-- ==== Sys2Proof/Machine/Image.lean ====
section
/-! DEFINITION. Images: block images and their checks (R55-R57, R106, R260, R303, R310, R323, R354-R357, R369, R376,
R377, R379, R409), region records (R72, R73, R450, R452) and the load status (R453). -/

namespace Sys2Proof.Machine

/-! ## Cell kinds of the nodes (R107, R260, R310, R323, R377, R409) -/

/-- The kinds of cell a node may sit on: C, M, A. -/
def nodeKinds : Instr → List Nat
  | .gAdd _ | .gSub _ | .gMul _ | .gDiv _ | .gRem _ | .gAnd _ | .gOr _ | .gXor _ | .gShl _ | .gShr _ | .gSra _
  | .gMin _ | .gMax _ | .gMulh _ | .gTlt _ | .gTle _ | .gTeq _ | .gTne _ | .gTltu _ | .gTleu _ | .gCvt _ | .gQcvt _
  | .gDq _ | .gRng _ | .gMov _ | .gMovi _ | .gNull _ | .gSteer _ | .gMerge _ | .gOmerge _ | .gBro _ | .gTrap _
  | .gInx _ | .gTget _ | .gTset _ | .gPurge _ | .gTnow _ | .gTgate _ => [0, 2]
  | .gFadd _ | .gFsub _ | .gFmul _ | .gFfma _ | .gFdiv _ | .gFsqrt _ | .gFrcp _ | .gFexp2 _ | .gFlog2 _ | .gFmin _
  | .gFmax _ | .gFlt _ | .gFle _ | .gFeq _ | .gDly _ | .gMxp _ => [0]
  | .gSgen _ | .gRpt _ | .gCnt _ | .gCtok _ | .gFin _ => [0, 1, 2]
  | _ => [2]

/-- The port cell that an `mxp` must sit on, by position modulo 4 (R12, R376). -/
def portCell (port : Nat) : Nat × Nat := match port with | 0 => (0, 1) | 1 => (0, 2) | _ => (3, 1)

/-- A node's conditions beside those of its word: its cell, at a position of the region, and its number in the
footprint. -/
def nodeAtOk (i : Instr) (x y cellNo : Nat) : Bool :=
  let kind := cellKind x y
  (nodeKinds i).contains kind &&
  match i with
  | .gSgen n => kind != 2 || n.immField 12 0 == 0
  | .gRpt n => kind == 0 || n.immField 17 17 == 0
  | .gMxp n => (x % 4, y % 4) == portCell (n.immField 17 16)
  | .gFin _ => cellNo == 0
  | _ => true

/-! ## Block images (R55, R56) -/

/-- A block of an image's bytes. -/
def blockOf (image : Word) (bs : List Byte) : Block :=
  let hdr := bytesWord (bs.take 8)
  let n := fld hdr 13 6 + 1
  let nib (i : Nat) : Nat := (bs.getD (64 + i / 2) 0#8).toNat / (if i % 2 = 0 then 1 else 16) % 16
  { hdr := hdr, urg := bitAt (bs.getD 8 0#8) 0, image := image, place := (List.range 128).map nib
    words := (List.range n).map fun i => bytesWord ((bs.drop (128 + 8 * i)).take 8) }

/-- A block image read from its VA: 128 + 8 n bytes. -/
def readBlock (s : State) (ag : Agent) (va : Word) : Except Trap (List Byte × Block × State) :=
  match readRange ag 3 s va 8 with
  | .error t => .error t
  | .ok (h, s) =>
    match readRange ag 20 s va (128 + 8 * (fld (bytesWord h) 13 6 + 1)) with
    | .error t => .error t
    | .ok (bs, s) => .ok (bs, blockOf va bs, s)

/-- Every target of a node. -/
def targetsOf (i : Instr) : List (Nat × Nat) := let n := fieldsOf i; [n.t0, n.t1, n.tm].filterMap target

/-- The reserved header bits of an image, and its placement map (R55-R57). -/
def headerOk (bs : List Byte) (b : Block) : Bool :=
  fld b.hdr 31 30 == 0 && (bs.getD 8 0#8).toNat < 2 && ((bs.drop 9).take 55).all (· == 0#8)
    && ((List.range 128).all fun i =>
      let c := b.place.getD i 0
      if i < b.ninst then c % 4 < b.fw && c / 4 < b.fh else c == 0)
    && ((List.range 16).all fun c => decide (((List.range b.ninst).filter fun i => b.cellNo i == c).length ≤ 8))

/-- A target names a node of the block, and no predicate slot of a node without one. -/
def targetOk (b : Block) (t : Nat × Nat) : Bool :=
  match b.node t.1 with
  | some j => t.2 != 2 || (fieldsOf j).pred != .none
  | none => false

/-- The store conditions of R57 and FWCNT. -/
def storesOk (b : Block) : Bool :=
  let ls := (b.nodes.filter fun p => isStore p.2).map fun p => lsidOf p.2
  ls.eraseDups.length == ls.length && ((List.range 32).all fun k => b.stmask.testBit k == ls.contains k)
    && (b.nodes.filter fun p => match p.2 with | .gFwr _ => true | _ => false).length == b.fwcnt

/-- A stream node (OPC 0xA0-0xA6). -/
def isStreamNode : Instr → Bool
  | .gSgen _ | .gRpt _ | .gCnt _ | .gCtok _ | .gDly _ | .gMxp _ | .gFin _ => true
  | _ => false

/-- The whole-block conditions of R57. -/
def block57 (bs : List Byte) (b : Block) : Bool :=
  headerOk bs b && ((List.range b.ninst).all fun i => (b.node i).isSome)
    && (b.nodes.all fun p => (targetsOf p.2).all (targetOk b)) && storesOk b
    && (b.stream || b.nodes.any fun p => match p.2 with | .gBro _ => true | _ => false)

/-- The nodes reachable from the given ones through any target. -/
def reach (b : Block) : Nat → List Nat → List Nat
  | 0, l => l
  | k + 1, l =>
    let next := (b.nodes.filter fun p => l.contains p.1).flatMap fun p => (targetsOf p.2).map (·.1)
    let new := (next.filter fun i => !l.contains i).eraseDups
    if new.isEmpty then l else reach b k (l ++ new)

/-- No `bro`, `fwr` or store-type node is reachable through the results of an `amo` (R260). -/
def amoOk (b : Block) : Bool :=
  b.nodes.all fun p =>
    match p.2 with
    | .gAmo n =>
      (reach b 128 ([n.t0, n.t1].filterMap target |>.map (·.1))).all fun i =>
        match b.node i with
        | some (.gBro _) | some (.gFwr _) => false
        | some j => !isStore j
        | none => true
    | _ => true

/-- An urgent block (R303); `urgentBlk` says which blocks of the function are urgent. -/
def urgentOk (b : Block) (urgentBlk : Nat → Bool) : Bool :=
  !b.urg || (!b.stream && bitAt b.hdr 1 && fld b.hdr 21 14 == 0 && b.nodes.all fun p =>
    match p.2 with
    | .gLkt _ | .gLkg _ | .gMcomb _ | .gFnew _ | .gFfree _ | .gCall _ | .gRet _ | .gCcall _ | .gIrd _ | .gIwr _ | .gPost _
    | .gGat _ | .gSct _ | .gCpy _ | .gTadv _ | .gProbe _ | .gRec _ => false
    | .gBro n => urgentBlk (n.immField 17 10)
    | _ => true)

/-! ## Stream blocks (R354-R357, R369, R379) -/

/-- A node that a stream block may hold. -/
def streamMay (i : Instr) : Bool :=
  isStreamNode i ||
  match i with
  | .gAdd _ | .gSub _ | .gMul _ | .gMulh _ | .gDiv _ | .gRem _ | .gAnd _ | .gOr _ | .gXor _ | .gShl _ | .gShr _ | .gSra _
  | .gMin _ | .gMax _ | .gTlt _ | .gTle _ | .gTeq _ | .gTne _ | .gTltu _ | .gTleu _ | .gFadd _ | .gFsub _ | .gFmul _
  | .gFfma _ | .gFmin _ | .gFmax _ | .gFdiv _ | .gFsqrt _ | .gFrcp _ | .gFexp2 _ | .gFlog2 _ | .gFlt _ | .gFle _
  | .gFeq _ | .gCvt _ | .gQcvt _ | .gDq _ | .gRng _ | .gMov _ | .gMovi _ | .gFrd _ => true
  | _ => false

/-- Nodes of a footprint cell that satisfy `p`. -/
def Block.countIn (b : Block) (c : Nat) (p : Instr → Bool) : Nat :=
  (b.nodes.filter fun q => b.cellNo q.1 == c && p q.2).length

def isRpt : Instr → Bool | .gRpt _ => true | _ => false
def isCnt : Instr → Bool | .gCnt _ => true | _ => false

/-- The form of a cell, as its `rpt` sets it. -/
def Block.wideCell (b : Block) (c : Nat) : Bool :=
  b.nodes.any fun p => b.cellNo p.1 == c && match p.2 with | .gRpt n => n.immField 17 17 == 1 | _ => false

/-- The interleave of a cell. -/
def Block.ilvCell (b : Block) (c : Nat) : Nat :=
  match b.nodes.find? fun p => b.cellNo p.1 == c && isRpt p.2 with
  | some (_, .gRpt n) => n.immField 16 14 + 1
  | _ => 1

/-- The tag of what a node sends in each step, where its image fixes it. -/
def stepTag (i : Instr) : Option Fmt :=
  let n := fieldsOf i
  match i with
  | .gMov _ | .gDly _ | .gMxp _ => if n.any then none else some n.fmt
  | i => some (outTag i n.fmt)

/-- Bytes of a node's delay line (R369). -/
def lineLen (b : Block) (c : Nat) (n : GNode) : Nat :=
  let g := if b.wideCell c then 32 else 8
  let len := n.immField 9 0 + 1
  if n.immField 17 16 = 1 then (len * (2 * g + 8) + 2 * g) * b.ilvCell c else len * b.ilvCell c * g

/-- The LOC-0 lines of a cell fit f0-f2 and the local store from XBND on; `at_` counts f bytes and the next
store byte. -/
def localLines (b : Block) (c : Nat) : List (Nat × Instr) → Nat × Nat → Bool
  | [], _ => true
  | (_, .gDly n) :: r, (f, o) =>
    if n.immField 15 15 = 1 then localLines b c r (f, o)
    else if f + lineLen b c n ≤ 96 then localLines b c r (f + lineLen b c n, o)
    else
      let start := (o + 63) / 64 * 64
      decide (start + lineLen b c n ≤ 0x1200) && localLines b c r (f, start + lineLen b c n)
  | _ :: r, a => localLines b c r a

/-- Every delay line fits its storage; `xb` gives a cell's XBND. -/
def linesOk (b : Block) (xb : Nat → Nat) : Bool :=
  b.cells.all fun c =>
    let here := b.nodes.filter fun p => b.cellNo p.1 == c
    localLines b c here (0, xb c) && here.all fun p =>
      match p.2 with
      | .gDly n => n.immField 15 15 == 0 || decide (4096 * n.immField 14 11 + lineLen b c n ≤ 0x10000)
      | _ => true

/-- `mxp` with PORT 10. -/
def isPortOut : Instr → Bool
  | .gMxp n => n.immField 17 16 == 2
  | _ => false

/-- One connection of a stream block: from node `i` to slot `dop` of node `j`. -/
def linkOk (b : Block) (bodies : List Nat) (i : Nat) (nd : Instr) (j dop : Nat) : Bool :=
  match b.node j with
  | none => false
  | some k =>
    let step := bodies.contains i
    let body := b.bodySlot j dop
    -- a token of a result port is narrow in a wide cell too (R376)
    (!(step && b.wideCell (b.cellNo i)) || b.cellNo i == b.cellNo j || isPortOut nd)
      && (!(step && body) || (match stepTag nd, bodyTag k dop with | some a, some e => a == e | _, _ => true))
      && (step || !body || (fieldsOf nd).act == .sticky)
      && (match nd with
        | .gCtok _ => (match k with | .gCnt _ => true | _ => false) && dop == 0 && b.cellNo i != b.cellNo j
        | _ => true)

/-- The predicate slot of a body node (R357). -/
def thirdOk (i : Instr) : Bool :=
  match (fieldsOf i).pred with
  | .none => true
  | .onTrue => (match i with | .gFfma _ | .gDly _ => true | _ => false)
  | .onFalse => false

/-- The conditions of a stream block. -/
def streamOk (b : Block) (xb : Nat → Nat) : Bool :=
  if !b.stream then b.nodes.all fun p => !isStreamNode p.2
  else
    let bodies := b.bodies
    let ns := b.nodes
    b.stmask == 0 && b.fwcnt == 0 && ns.all (fun p => streamMay p.2 && (fieldsOf p.2).tm == 0#10)
      && ((ns.filter fun p => match p.2 with | .gFin _ => true | _ => false).map fun p => b.cellNo p.1) == [0]
      && (b.cells.all fun c =>
        !(ns.any fun p => b.cellNo p.1 == c && (bodies.contains p.1 || isStreamNode p.2))
          || (b.countIn c isRpt == 1 && b.countIn c isCnt == 1))
      && (ns.all fun p => (targetsOf p.2).all fun t => linkOk b bodies p.1 p.2 t.1 t.2)
      && (ns.all fun p => !bodies.contains p.1 || thirdOk p.2)
      && (b.cells.all fun c => [0, 1, 2].all fun g =>
        decide (b.countIn c (fun i => match i with | .gSgen n => n.immField 17 16 == g | _ => false) ≤ 1))
      && linesOk b xb

/-! ## Region records (R72) -/

/-- A cell record. -/
structure ImgCell where
  no    : Nat
  x     : Nat
  y     : Nat
  kind  : Nat
  flags : Nat
  n     : Nat
  crc   : BitVec 32
  rest  : Nat
  words : List Word
  deriving DecidableEq, Repr, Inhabited

def ImgCell.isUnused (c : ImgCell) : Bool := c.flags % 2 == 1

/-- Configuration words of a cell: slots with their entries, overlay items, each with its word's index
(R450). -/
structure ImgWords where
  rhdr  : Word := 0#64
  slots : List (Nat × Nat × Word × List Word) := []
  items : List (Nat × Word × Word) := []
  deriving DecidableEq, Repr, Inhabited

/-- A region's image. -/
structure Img where
  va     : Word
  w      : Nat
  h      : Nat
  cells  : List (ImgCell × ImgWords)
  blocks : List (List Byte × Block)
  buoys  : List (List Byte)
  deriving DecidableEq, Repr, Inhabited

/-! ## The load status (R453) -/

/-- A load status word. -/
def loadStatus (cell word reason : Nat) (code : BitVec 8) : Word :=
  w64 (cell % 2 ^ 16 * 2 ^ 32 + word % 2 ^ 16 * 2 ^ 16 + reason * 2 ^ 8 + code.toNat)

/-- Success. -/
def loadOk : Word := loadStatus 0xFFFF 0xFFFF 0 0#8

/-- A failure that is not cell-specific. -/
def badImage (reason : Nat) : Word := loadStatus 0xFFFF 0xFFFF reason cIMAGE

/-- A handle or state that does not allow the load. -/
def badState : Word := loadStatus 0xFFFF 0xFFFF 10 cPERM

/-- The first failure of a list of checks, each with its cell and word. -/
def firstBad (reason : Nat) (l : List (Nat × Nat × Bool)) : Option Word :=
  (l.find? fun q => !q.2.2).map fun q => loadStatus q.1 q.2.1 reason cIMAGE

/-! ## CRC-32C (R452) -/

def crcBit (c : BitVec 32) : BitVec 32 := if c.getLsbD 0 then (c >>> 1) ^^^ 0x82F63B78#32 else c >>> 1

def crcByte (c : BitVec 32) (b : Byte) : BitVec 32 := Nat.repeat crcBit 8 (c ^^^ b.setWidth 32)

def crc32c (bs : List Byte) : BitVec 32 := ~~~(bs.foldl crcByte 0xFFFFFFFF#32)

/-! ## Cell records (R450) -/

/-- A cell record's header. -/
def cellHead (no : Nat) (bs : List Byte) : ImgCell :=
  { no := no, x := (bs.getD 0 0#8).toNat, y := (bs.getD 1 0#8).toNat, kind := (bs.getD 2 0#8).toNat
    flags := (bs.getD 3 0#8).toNat, n := bytesNat ((bs.drop 4).take 4)
    crc := BitVec.ofNat 32 (bytesNat ((bs.drop 8).take 4)), rest := bytesNat ((bs.drop 12).take 4), words := [] }

/-- A cell record read: its words only where their count can be one. -/
def readCell (s : State) (ag : Agent) (no : Nat) (va : Word) : Except Trap (ImgCell × State) :=
  match readRange ag 3 s va 16 with
  | .error t => .error t
  | .ok (hb, s) =>
    let c := cellHead no hb
    if 585 < c.n then .ok (c, s)
    else
      match readRange ag 80 s (va + 16#64) (8 * c.n) with
      | .error t => .error t
      | .ok (bs, s) => .ok ({ c with words := (List.range c.n).map fun k => bytesWord ((bs.drop (8 * k)).take 8) }, s)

----------------------------------------

_What you will do_: Repeat only the lines above, from the first line of the entries through the line that contains "on: C, M, A. -/", including both ends.

_Solved exercise_:
-- ==== Sys2Proof/Machine/Image.lean ====
section
/-! DEFINITION. Images: block images and their checks (R55-R57, R106, R260, R303, R310, R323, R354-R357, R369, R376,
R377, R379, R409), region records (R72, R73, R450, R452) and the load status (R453). -/

namespace Sys2Proof.Machine

/-! ## Cell kinds of the nodes (R107, R260, R310, R323, R377, R409) -/

/-- The kinds of cell a node may sit on: C, M, A. -/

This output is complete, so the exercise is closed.